Write out, word for word, every line in the data below from the one containing "uncorrectable (R190). -/" to the one containing "entryAddr s die n a with", both of them included.

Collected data
════════

/-- The grains that a HINT names, each once (R176). -/
def hintGrains (d : GrnDesc) : List Nat :=
  ((List.range d.rows).flatMap (fun r =>
    (grainPieces (d.rowBytes / 65536 + 2) (d.addr + r * d.stride) d.rowBytes).map (fun p => p.1 / 65536 * 65536))).eraseDups

/-- One grain of a HINT: dropped and counted, or its migration starts, wanted by a step (R176). -/
def hintGrain (t n tier by' : Nat) (s : State) (a : Nat) : State :=
  let die := t / 60
  let s := noteWalk s die n a
  match walk s die n a with
  | .page ea w =>
    if detMode s ∨ !bit (regN s (pgGrn die + 0x104)) 1 ∨ migrating s ea (grainOf a) ∨ pePlanned w then
      incSat s (pgGrn die + 0xD8) 1
    else migrate 1 by' s n a (if tier = 1 then 1 else if peDirty w then 3 else 2)
  | .bad => partFault (grnFault s die n 0x0405) n 0x0405
  | .unmapped => callFault (grnFault s die n 0x0402) t 0x0402 0

/-- HINT (R176): grains are asked into a tier; dropped and counted for a migrating grain, under DET_MODE or with
HINTS_EN clear. -/
def execHint (i : Issue) (s : State) : Out :=
  issued s i grqMask (fun s => overEdge s i.tile (fun s =>
    let c := (getTile s i.tile).fg
    let d := parseGrn 4 (descOf s i i.doff 32)
    let die := i.tile / 60
    if d.bad then callFault (grnFault s die c.part 0x0401) i.tile 0x0401 0
    else
      (hintGrains d).foldl (hintGrain i.tile c.part d.hintTier d.hintStep) s))

/-! ## Mapping -/

/-- The page address of GRN_MAP_ADDR. -/
def mapAddr (s : State) (die : Nat) : Nat := pairN s (pgGrn die + 0x164) / 0x200000 * 0x200000 % 2 ^ 48

/-- A page entry as T1 holds it, valid or not (R163). -/
def rawEntry (s : State) (die n a : Nat) : Option (Nat × Nat) :=
  (entryAddr s die n a).map (fun ea => (ea, entryW s ea))

/-- A directory or page entry that MAP or UNMAP reads is uncorrectable (R190). -/
def rawBad (s : State) (die n a : Nat) : Bool :=
  blockBad s (dirEntryAddr s die n a)
    || (match entryAddr s die n a with
      | some ea => (NMap.find s.grn.live ea).isNone && blockBad s ea
      | none => false)

/-- An uncorrectable entry met by MAP or UNMAP faults the partition (R190). -/
def mapFault (s : State) (die n : Nat) : State := partFault (grnFault s die n 0x0405) n 0x0405

/-- The command register of a Granary's MAP or UNMAP, with its BUSY bit (R191). -/
def mapCmd (s : State) (die n op : Nat) (busy : Bool) : State :=
  setRegN s (pgGrn die + 0x16C) (b2n busy * 2 ^ 31 + n % 4 * 256 + op)

/-- The time that the recovery takes for a grain at GRN_RECOVER_RATE GB/s, in ns (R184). -/
def recoverTime (s : State) (d : Nat) : Nat := (65536 + max 1 (regN s (pgGrn d + 0x160)) - 1) / max 1 (regN s (pgGrn d + 0x160))

/-- A recovery has moved a grain: its die's next one may move a grain's time later. -/
def recoverPace (s : State) (cp : Copy) : State :=
  if cp.kind ≠ 2 then s
  else
    let t := max (now s) (NMap.get (fun _ => 0) s.grn.recoverAt cp.die)
    { s with grn := { s.grn with recoverAt := NMap.put s.grn.recoverAt cp.die (t + recoverTime s cp.die) } }

/-- A copy can go on: the mirrors have acknowledged its lines, or its lines may move now (R174, R184). -/
def copyReady (s : State) (c : Copy) : Bool :=
  if c.sent then c.acks == 0 else c.kind != 2 || decide (NMap.get (fun _ => 0) s.grn.recoverAt c.die ≤ now s)

/-- The copy that goes on next: one whose lines are acknowledged; the oldest of plan, demand, count and quota; a recovery of a
grain that steps want, of a HALF grain, another; the HINT with the earliest deadline (R176, R184). The order among the
kinds is the model's. DESIGN CHOICE (log entry 110). -/
def nextCopy (s : State) : Option Copy :=
  let cs := s.grn.copies.filter (copyReady s)
  let wants := fun (c : Copy) => c.kind == 2 && wantedGrain s c.part (c.page + c.grain * 65536)
  (cs.find? (fun c => c.sent)).orElse fun _ =>
    (cs.find? (fun c => c.kind == 0)).orElse fun _ =>
      (cs.find? wants).orElse fun _ =>
        (cs.find? (fun c => c.kind == 2 && peGrain (entryW s c.entry) c.grain == 7)).orElse fun _ =>
          (cs.find? (fun c => c.kind == 2)).orElse fun _ => (sortBy (fun (c : Copy) => c.step) (cs.filter (fun c => c.kind == 1))).head?

/-- The bytes that a copy moves: the grain's lines in T1, or those that the lender or the remote home sends (`data`), with the
writes made meanwhile over them; none where a T1 line is uncorrectable (R174, R175). -/
def grainBytes (s : State) (cp : Copy) (data : List Byte) : Option (List Byte) × State :=
  let w := entryW s cp.entry
  let st := peGrain w cp.grain
  if st = 5 ∨ (st = 4 ∧ peHomeDev w = myDev s) then t1Read s (peFrame w * 0x200000 + cp.grain * 65536) 65536
  else
    let put := fun (d : List Byte) (r : Nat × List Byte) => d.take (r.1 % 65536) ++ r.2 ++ d.drop (r.1 % 65536 + r.2.length)
    (some (cp.written.foldl put (padTo 65536 data)), inc64 s (pgGrn cp.die + 0x50) 65536)

/-- A copy has completed: the grain's state is the target, the entry is written back, and what the page no longer uses is
released; a held migration of the grain starts (R174). -/
def flipCopy (s : State) (cp : Copy) : State :=
  let w := entryW s cp.entry
  let st := peGrain w cp.grain
  let s := dropCopy s cp.entry cp.grain
  let s := setEntry s cp.entry (peSetGrain w cp.grain cp.target)
  let s := if cp.target = 1 ∧ (st = 6 ∨ st = 7) then incSat s (pgGrn cp.die + 0xC0) 1
    else if st = 5 then incSat s (pgGrn cp.die + 0xC4) 1 else s
  let s := settlePage s cp.part cp.entry
  let s := { s with grn := { s.grn with lostT2 := s.grn.lostT2.filter (fun e => e != (cp.entry, cp.grain)) } }
  match s.grn.held.find? (fun h => h.entry == cp.entry && h.grain == cp.grain) with
  | some h =>
    let s := { s with grn := { s.grn with held := s.grn.held.erase h } }
    grnPump (migrate h.kind h.step s h.part (h.page + h.grain * 65536) h.target)
  | none => grnPump s

/-- A copy whose target is T1: its bytes are written to the page's frame, and the grain flips. -/
def copyToT1 (s : State) (cp : Copy) (data : List Byte) : State :=
  let w := entryW s cp.entry
  let s := recoverPace s cp
  if peGrain w cp.grain = 4 ∧ peHomeDev w = myDev s then flipCopy s cp
  else
    match grainBytes s cp data with
    | (some bs, s) => flipCopy (t1Write s (peFrame w * 0x200000 + cp.grain * 65536) bs).2 cp
    | (none, s) => s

════════

[WRITTEN ANSWER]
/-- A directory or page entry that MAP or UNMAP reads is uncorrectable (R190). -/
def rawBad (s : State) (die n a : Nat) : Bool :=
  blockBad s (dirEntryAddr s die n a)
    || (match entryAddr s die n a with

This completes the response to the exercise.